Austin Company Prints 3D-House on Site as Model for Homeless

by on April 12, 2019 · 13 comments

in Homelessness

By Drew Zeiba / Architects Newspaper

“What if you could download and print a house for half the cost?” reads the lede for the Vulcan II, a 3D printer with a name suited for sci-fi space exploration, on the website of Austin-based company ICON. Now the company has put this claim to the test, building what it says is the first permitted 3D-printed home in the United States, unveiled during SXSW.

Using its original Vulcan gantry-style 3D printer, the firm collaborated with global housing nonprofit New Story to build a 650-square-foot home, which features separate bedroom, living, bathroom, and kitchen areas.

The home, called the Chicon House, was printed in under 24 hours and while this test cost around $10,000, the firm estimates that future single-story homes, which could be as large as 2,000 square feet, could be printed for thousands less, around $4,000–$6,500.

According to New Story CEO Brett Hagler, there is a pressing need to “challenge traditional [building] methods” to combat housing insecurity and homelessness. He adds that “linear methods will never reach the over-a-billion people who need safe homes.” ICON hopes to leverage the technology to help combat global housing crises all while being more environmentally friendly, resilient, and affordable.

For links and the balance of this article, please go to Architects Newspaper.

{ 13 comments… read them below or add one }

Geoff Page April 12, 2019 at 11:54 am

If this trend continues, you can add an army of construction workers to the ranks of the homeless.


Eric April 12, 2019 at 12:16 pm

Very true Geoff. There are a ton of articles now addressing the jobs this will eliminate. Another real problem with this construction method is loss and theft of sand. There is only so much available, unlike wood it’s not a renewable resource. Search sand theft, here is one article that popped up which could very well be OB someday.
While this is pretty cool, cheap and fast to build it’s not sustainable.

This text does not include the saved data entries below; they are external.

-- ==== Sys2Proof/Laws/Ld4b.lean ====
section
/-! SUPPORT. What the loops of LD4B compute, said once: when every active byte can be read, and when one cannot. -/

namespace Sys2Proof.Machine

variable {vl pl : Nat} {s : State} {tag active : Bool} {base index : Word}

/-- What an element receives: the byte at its address, or zero (R86, R87). -/
def loadedByte (s : State) (active : Bool) (a : Word) : Byte := if active then s.memByte a else 0

/-- The addresses read for one element (R44). -/
def structAddrs (active : Bool) (base index : Word) (e : Nat) : List Word :=
  if active then (List.range 4).map (effAddr base index e) else []

theorem memRead_of_none {acc : AccType} {a : Word} (h : s.memFault acc tag a = none) :
    s.memRead acc tag a = .ok (s.memByte a) := by
  simp [State.memRead, h]

theorem memRead_of_some {acc : AccType} {a : Word} {k : FaultKind} (h : s.memFault acc tag a = some k) :
    s.memRead acc tag a = .error k := by
  simp [State.memRead, h]

/-- One pass of the inner loop that does not fault: where the locals stand after it. -/
theorem registerStep_ok {e : Nat} {r : Fin 4} {l : Scratch vl} (he : (e + 1) * 8 ≤ vl)
    (hl : l.addr = effAddr base index e r)
    (h : active = true → s.memFault .normal tag (effAddr base index e r) = none) :
    ∃ l', registerStep s tag active e r l = .ok l' ∧ l'.offset = l.offset ∧ l'.addr = effAddr base index e (r + 1) ∧
      l'.reads = l.reads ++ (if active then [effAddr base index e r] else []) ∧
      ∀ (r' : Fin 4) (e' : Nat), elemGet l'.values[r'] e' 8 =
        if r' = r ∧ e' = e then loadedByte s active (effAddr base index e r) else elemGet l.values[r'] e' 8 := by
  have hset : ∀ (b : Byte) (r' : Fin 4) (e' : Nat),
      elemGet (l.values.set r (elemSet l.values[r] e esize b))[r'] e' 8 =
        if r' = r ∧ e' = e then b else elemGet l.values[r'] e' 8 := by
    intro b r' e'
    by_cases hr : r' = r
    · subst r'; simp [elemGet_elemSet _ _ he]
    · have : r.val ≠ r'.val := fun h => hr (Fin.ext h.symm)
      simp [this, hr]
  have haddr : addInt l.addr mbytes = effAddr base index e (r + 1) := by rw [hl]; exact addInt_effAddr base index e r
  cases active with
  | false => exact ⟨_, rfl, rfl, haddr, by simp, fun r' e' => by simpa [loadedByte] using hset 0#8 r' e'⟩
  | true =>
    have hrun : registerStep s tag true e r l = .ok
        { l with
          values := l.values.set r (elemSet l.values[r] e esize (s.memByte (effAddr base index e r)))
          addr := addInt l.addr mbytes
          reads := l.reads ++ [effAddr base index e r] } := by
      simp only [registerStep, if_true, hl, memRead_of_none (h rfl)]
    exact ⟨_, hrun, rfl, haddr, by simp,
      fun r' e' => by simpa [loadedByte] using hset (s.memByte (effAddr base index e r)) r' e'⟩

/-- One pass of the inner loop that faults. -/
theorem registerStep_error {e : Nat} {r : Fin 4} {l : Scratch vl} {k : FaultKind} {a : Word} (hl : l.addr = a)
    (h : s.memFault .normal tag a = some k) :
    registerStep s tag true e r l = .error { addr := a, e := e, r := r, kind := k, reads := l.reads } := by
  subst a
  simp [registerStep, memRead_of_some h]

/-- One pass of the outer loop that does not fault: where the offset, the reads and the elements stand after it. -/
theorem elementStep_ok (e : Nat) (l : Scratch vl) (he : (e + 1) * 8 ≤ vl) (hoff : l.offset = addInt index (4 * e))
    (h : active = true → ∀ r < 4, s.memFault .normal tag (effAddr base index e r) = none) :
    ∃ l', elementStep s tag active base e l = .ok l' ∧ l'.offset = addInt index (4 * (e + 1)) ∧
      l'.reads = l.reads ++ structAddrs active base index e ∧
      ∀ (r : Fin 4) (e' : Nat), elemGet l'.values[r] e' 8 =
        if e' = e then loadedByte s active (effAddr base index e r) else elemGet l.values[r] e' 8 := by
  have h0 : addInt base (l.offset.toNat * mbytes) = effAddr base index e 0 := by rw [hoff, addInt_base]
  obtain ⟨l1, s1, o1, a1, d1, v1⟩ := registerStep_ok (s := s) (tag := tag) (active := active) (r := 0)
    (l := { l with addr := addInt base (l.offset.toNat * mbytes) }) he h0 (fun ha => h ha 0 (by decide))
  obtain ⟨l2, s2, o2, a2, d2, v2⟩ := registerStep_ok (s := s) (tag := tag) (active := active) (r := 1) he a1
    (fun ha => h ha 1 (by decide))
  obtain ⟨l3, s3, o3, a3, d3, v3⟩ := registerStep_ok (s := s) (tag := tag) (active := active) (r := 2) he a2
    (fun ha => h ha 2 (by decide))
  obtain ⟨l4, s4, o4, a4, d4, v4⟩ := registerStep_ok (s := s) (tag := tag) (active := active) (r := 3) he a3
    (fun ha => h ha 3 (by decide))
  refine ⟨{ l4 with offset := addInt l4.offset nreg }, ?_, ?_, ?_, ?_⟩
  · simp only [elementStep, registerLoop, s1, s2, s3, s4]
  · simp only [o4, o3, o2, o1, hoff, addInt_addInt, Nat.mul_add, nreg]
  · simp only [d4, d3, d2, d1]
    cases active <;> simp [structAddrs, List.range, List.range.loop]
  · intro r e'
    simp only [v4, v3, v2, v1]
    by_cases hee : e' = e
    · match r with
      | 0 => simp [hee]
      | 1 => simp [hee]
      | 2 => simp [hee]
      | 3 => simp [hee]
    · simp [hee]

/-- One pass of the outer loop that faults first at register index `r`: what it is ended with. -/
theorem elementStep_error (e : Nat) (l : Scratch vl) (r : Fin 4) {k : FaultKind} (he : (e + 1) * 8 ≤ vl)
    (hoff : l.offset = addInt index (4 * e))
    (hk : s.memFault .normal tag (effAddr base index e r) = some k)
    (h : ∀ r' < r.val, s.memFault .normal tag (effAddr base index e r') = none) :
    elementStep s tag true base e l = .error
      { addr := effAddr base index e r, e := e, r := r, kind := k
        reads := l.reads ++ (List.range r.val).map (effAddr base index e) } := by
  have h0 : addInt base (l.offset.toNat * mbytes) = effAddr base index e 0 := by rw [hoff, addInt_base]
  have step (r' : Fin 4) (hr' : r' < r) (l : Scratch vl) (hl : l.addr = effAddr base index e r') :
      ∃ l', registerStep s tag true e r' l = .ok l' ∧ l'.addr = effAddr base index e (r' + 1) ∧
        l'.reads = l.reads ++ [effAddr base index e r'] := by
    obtain ⟨l', h1, -, h2, h3, -⟩ := registerStep_ok (s := s) (tag := tag) (active := true) he hl (fun _ => h r' hr')
    exact ⟨l', h1, h2, by simpa using h3⟩
  match r with
  | 0 =>
    simp only [elementStep, registerLoop]
    rw [registerStep_error h0 hk]
    simp
  | 1 =>
    obtain ⟨l1, s1, a1, d1⟩ := step 0 (by decide) { l with addr := addInt base (l.offset.toNat * mbytes) } h0
    simp only [elementStep, registerLoop, s1]
    rw [registerStep_error a1 hk]
    simp [d1, List.range, List.range.loop]
  | 2 =>
    obtain ⟨l1, s1, a1, d1⟩ := step 0 (by decide) { l with addr := addInt base (l.offset.toNat * mbytes) } h0
    obtain ⟨l2, s2, a2, d2⟩ := step 1 (by decide) l1 a1
    simp only [elementStep, registerLoop, s1, s2]
    rw [registerStep_error a2 hk]
    simp [d1, d2, List.range, List.range.loop]
  | 3 =>
    obtain ⟨l1, s1, a1, d1⟩ := step 0 (by decide) { l with addr := addInt base (l.offset.toNat * mbytes) } h0
    obtain ⟨l2, s2, a2, d2⟩ := step 1 (by decide) l1 a1
    obtain ⟨l3, s3, a3, d3⟩ := step 2 (by decide) l2 a2
    simp only [elementStep, registerLoop, s1, s2, s3]
    rw [registerStep_error a3 hk]
    simp [d1, d2, d3, List.range, List.range.loop]

/-- The outer loop over elements `j` to `j + n - 1` when every active byte of them can be read. -/
theorem elementLoop_ok {mask : BitVec pl} (n j : Nat) (l : Scratch vl) (hn : (j + n) * 8 ≤ vl)
    (hoff : l.offset = addInt index (4 * j))
    (h : ∀ e, j ≤ e → e < j + n → elemP mask e esize = true →
      ∀ r < 4, s.memFault .normal tag (effAddr base index e r) = none) :
    ∃ l', elementLoop s tag mask base (List.range' j n) l = .ok l' ∧
      l'.reads = l.reads ++ (List.range' j n).flatMap (fun e => structAddrs (elemP mask e esize) base index e) ∧
      ∀ (r : Fin 4) (e : Nat), elemGet l'.values[r] e 8 =
        if j ≤ e ∧ e < j + n then loadedByte s (elemP mask e esize) (effAddr base index e r)
        else elemGet l.values[r] e 8 := by
  induction n generalizing j l with
  | zero =>
    refine ⟨l, rfl, by simp, fun r e => ?_⟩
    rw [if_neg (by omega)]
  | succ n ih =>
    obtain ⟨l1, hstep, hoff1, hreads1, hval1⟩ := elementStep_ok (s := s) (tag := tag)
      (active := elemP mask j esize) (base := base) j l (by omega) hoff (h j (by omega) (by omega))
    obtain ⟨l2, hloop, hreads2, hval2⟩ := ih (j + 1) l1 (by omega) hoff1
      (fun e h1 h2 => h e (by omega) (by omega))
    refine ⟨l2, ?_, ?_, ?_⟩
    · simp only [List.range'_succ, elementLoop, hstep, hloop]
    · simp only [hreads2, hreads1, List.range'_succ, List.flatMap_cons, List.append_assoc]
    · intro r e
      rw [hval2, hval1]
      by_cases hej : e = j
      · subst e; rw [if_neg (by omega), if_pos rfl, if_pos (by omega)]
      · by_cases hlt : j + 1 ≤ e ∧ e < j + 1 + n
        · rw [if_pos hlt, if_pos (by omega)]
        · rw [if_neg hlt, if_neg hej, if_neg (by omega)]

/-- The outer loop from element `j` when the first byte that faults is byte `r` of element `j + d`. -/
theorem elementLoop_error {mask : BitVec pl} (d n j : Nat) (l : Scratch vl) (r : Fin 4) {k : FaultKind}
    (hd : d < n) (hn : (j + n) * 8 ≤ vl) (hoff : l.offset = addInt index (4 * j))
    (hact : elemP mask (j + d) esize = true)
    (hk : s.memFault .normal tag (effAddr base index (j + d) r) = some k)
    (hbefore : ∀ e, j ≤ e → e < j + d → elemP mask e esize = true →
      ∀ r' < 4, s.memFault .normal tag (effAddr base index e r') = none)
    (hsame : ∀ r' < r.val, s.memFault .normal tag (effAddr base index (j + d) r') = none) :
    elementLoop s tag mask base (List.range' j n) l = .error
      { addr := effAddr base index (j + d) r, e := j + d, r := r, kind := k
        reads := l.reads ++ (List.range' j d).flatMap (fun e => structAddrs (elemP mask e esize) base index e)
          ++ (List.range r.val).map (effAddr base index (j + d)) } := by
  induction d generalizing j l n with
  | zero =>
    obtain ⟨n, rfl⟩ : ∃ m, n = m + 1 := ⟨n - 1, by omega⟩
    simp only [Nat.add_zero] at hact hk hsame ⊢
    simp only [List.range'_succ, elementLoop, hact]
    rw [elementStep_error j l r (by omega) hoff hk hsame]
    simp
  | succ d ih =>
    obtain ⟨n, rfl⟩ : ∃ m, n = m + 1 := ⟨n - 1, by omega⟩
    obtain ⟨l1, hstep, hoff1, hreads1, -⟩ := elementStep_ok (s := s) (tag := tag)
      (active := elemP mask j esize) (base := base) j l (by omega) hoff (hbefore j (by omega) (by omega))
    have hj : j + (d + 1) = j + 1 + d := by omega
    rw [hj] at hact hk hsame ⊢
    simp only [List.range'_succ, elementLoop, hstep]
    rw [ih n (j + 1) l1 (by omega) (by omega) hoff1 hact hk (fun e h1 h2 => hbefore e (by omega) (by omega)) hsame]
    simp only [hreads1, List.flatMap_cons, List.append_assoc]

/-- Either every active byte can be read, or there is a first one that cannot. -/
theorem readable_or_firstFault (pg : Fin 8) (rn : Fin 32) (m : Fin 31) (s : State) :
    ActiveBytesReadable pg rn m s ∨ ∃ e r k, FirstFault pg rn m s e r k := by
  by_cases hall : ActiveBytesReadable pg rn m s
  · exact .inl hall
  · right
    let bad : Nat → Prop := fun e => e < s.cfg.elements ∧ s.active pg e = true ∧
      ∃ r, r < 4 ∧ s.memFault .normal s.cfg.haveMte (s.addrOf rn m e r) ≠ none
    have hbad : ∃ e, bad e := by
      by_contra hno
      refine hall fun e he ha r hr => ?_
      by_contra hne
      exact hno ⟨e, he, ha, r, hr, hne⟩
    classical
    obtain ⟨he, ha, hr⟩ := Nat.find_spec hbad
    obtain ⟨hr4, hne⟩ := Nat.find_spec hr
    obtain ⟨k, hk⟩ := Option.ne_none_iff_exists'.1 hne
    refine ⟨Nat.find hbad, ⟨Nat.find hr, hr4⟩, k, he, ha, hk, ?_, ?_⟩
    · intro e' he' ha' r' hr'
      by_contra hne'
      exact Nat.find_min hbad he' ⟨by omega, ha', r', hr', hne'⟩
    · intro r' hr'
      by_contra hne'
      exact Nat.find_min hr hr' ⟨by simp only at hr'; omega, hne'⟩

end Sys2Proof.Machine
end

kh April 12, 2019 at 3:46 pm

Call me confused. This appears to be creating concrete concrete walls. And its unclear if that includes any reinforcement.

It’s not cost prohibitive for humans to build concrete block walls. The costly part is the utilities, finishes, fixtures, not to mention permitting and design fees that make it into a house.

So perhaps the technology has a place in construction, but it’s by no means a magic bullet for building cheap homes. Sounds like a complicated solution to a problem that doesn’t exist.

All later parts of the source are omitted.